_Data to process_.
/-- What SHL ends in (R141). -/
theorem exec_shl_spec (x y : Reg) (s : State) : ∃ t, exec (.shl x y) s = .next t ∧ OnlyRegs s t [15, x] ∧
    (x ≠ 15 → (t.getV x).toNat = (s.getV x).toNat * 2 % 256 ∧ (t.getV 15).toNat = (s.getV x).toNat / 128) ∧
    (x = 15 → (t.getV 15).toNat = 2 * ((s.getV 15).toNat / 128)) := by
  have hresult := getV_shiftLeftInto_after_flag s (highBitFlag (s.getV x)) x
  refine ⟨_, rfl, onlyRegs_flag_then_result s _ _ x, fun hx => ⟨?result, ?flag⟩, fun hx => ?ofFlag⟩
  case result => rwa [if_neg hx] at hresult
  case flag => exact (congrArg BitVec.toNat (getV_vF_of_flag_then_result s _ _ hx)).trans (highBitFlag_toNat _)
  case ofFlag =>
    subst hx
    rw [if_pos rfl, highBitFlag_toNat] at hresult
    exact hresult.trans (by omega)

/-! ### The statements -/

/-- Settles O20: the sum is that of the old registers, and the carry is written before it. -/
theorem addWithCarry : Obligations.AddWithCarry := by
  intro x y s
  refine ⟨decodeWord_patXyn_group8 0x4 (by simp [decodeGroup8]), _, rfl, ?sum, fun hx => ?carry,
    onlyRegs_flag_then_result s _ _ x⟩
  case sum => rw [getV_setV_same, BitVec.toNat_add]
  case carry => rw [getV_vF_of_flag_then_result s _ _ hx, carryFlag_eq]

/-- Settles O21: `greaterFlag` of the old registers, and the difference after it. -/
theorem subtractWithFlag : Obligations.SubtractWithFlag := by
  intro x y s
  refine ⟨decodeWord_patXyn_group8 0x5 (by simp [decodeGroup8]), fun f hf => ?_⟩
  obtain rfl : greaterFlag (s.getV x) (s.getV y) = f := (greaterFlag_eq _ _).trans hf.symm
  exact ⟨_, rfl, getV_subInto_after_flag s _ x x y, getV_vF_of_flag_then_result s _ _, onlyRegs_flag_then_result s _ _ x⟩

/-- Settles O22: as O21, the flag and the difference with their operands exchanged. -/
theorem subtractReversedWithFlag : Obligations.SubtractReversedWithFlag := by
  intro x y s
  refine ⟨decodeWord_patXyn_group8 0x7 (by simp [decodeGroup8]), fun f hf => ?_⟩
  obtain rfl : greaterFlag (s.getV y) (s.getV x) = f := (greaterFlag_eq _ _).trans hf.symm
  exact ⟨_, rfl, getV_subInto_after_flag s _ x y x, getV_vF_of_flag_then_result s _ _, onlyRegs_flag_then_result s _ _ x⟩

/-- Settles O23: the two words, then each shift by its own lemma. -/
theorem shiftsWithFlag : Obligations.ShiftsWithFlag := by
  intro x y s
  exact ⟨decodeWord_patXyn_group8 0x6 (by simp [decodeGroup8]), decodeWord_patXyn_group8 0xE (by simp [decodeGroup8]),
    exec_shr_spec x y s, exec_shl_spec x y s⟩

/-- Settles O18: each is one register write, and the addition of bytes is that of numbers modulo 256. -/
theorem loadAndAddImmediate : Obligations.LoadAndAddImmediate := by
  intro x kk s
  refine ⟨decodeWord_patXkk_ldImm x kk, decodeWord_patXkk_addImm x kk, ?ldImm, ?addImm⟩
  case ldImm => exact ⟨_, rfl, getV_setV_same s x kk, onlyRegs_setV s _ List.mem_cons_self⟩
  case addImm =>
    refine ⟨_, rfl, ?_, onlyRegs_setV s _ List.mem_cons_self⟩
    rw [getV_setV_same, BitVec.toNat_add]

/-- Settles O19: each is one register write, of a byte whose bits the library gives. -/
theorem copyAndBitwise : Obligations.CopyAndBitwise := by
  intro x y s
  refine ⟨decodeWord_patXyn_group8 0x0 (by simp [decodeGroup8]), decodeWord_patXyn_group8 0x1 (by simp [decodeGroup8]),
    decodeWord_patXyn_group8 0x2 (by simp [decodeGroup8]), decodeWord_patXyn_group8 0x3 (by simp [decodeGroup8]),
    ?ldReg, ?orReg, ?andReg, ?xorReg⟩
  case ldReg => exact ⟨_, rfl, getV_setV_same s x _, onlyRegs_setV s _ List.mem_cons_self⟩
  case orReg =>
    refine ⟨_, rfl, onlyRegs_setV s _ List.mem_cons_self, fun b => ?_⟩
    rw [getV_setV_same, BitVec.getLsbD_or]
  case andReg =>
    refine ⟨_, rfl, onlyRegs_setV s _ List.mem_cons_self, fun b => ?_⟩
    rw [getV_setV_same, BitVec.getLsbD_and]
  case xorReg =>
    refine ⟨_, rfl, onlyRegs_setV s _ List.mem_cons_self, fun b => ?_⟩
    rw [getV_setV_same, BitVec.getLsbD_xor]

_Work request_. Copy, exactly and only, the lines above that begin with the one containing "theorem loadAndAddImmediate : Obligations.LoadAndAddImmediate" and finish with the one containing "decodeWord_patXyn_group8 0x2 (by".

_Response to the exercise_.
theorem loadAndAddImmediate : Obligations.LoadAndAddImmediate := by
  intro x kk s
  refine ⟨decodeWord_patXkk_ldImm x kk, decodeWord_patXkk_addImm x kk, ?ldImm, ?addImm⟩
  case ldImm => exact ⟨_, rfl, getV_setV_same s x kk, onlyRegs_setV s _ List.mem_cons_self⟩
  case addImm =>
    refine ⟨_, rfl, ?_, onlyRegs_setV s _ List.mem_cons_self⟩
    rw [getV_setV_same, BitVec.toNat_add]

/-- Settles O19: each is one register write, of a byte whose bits the library gives. -/
theorem copyAndBitwise : Obligations.CopyAndBitwise := by
  intro x y s
  refine ⟨decodeWord_patXyn_group8 0x0 (by simp [decodeGroup8]), decodeWord_patXyn_group8 0x1 (by simp [decodeGroup8]),
    decodeWord_patXyn_group8 0x2 (by simp [decodeGroup8]), decodeWord_patXyn_group8 0x3 (by simp [decodeGroup8]),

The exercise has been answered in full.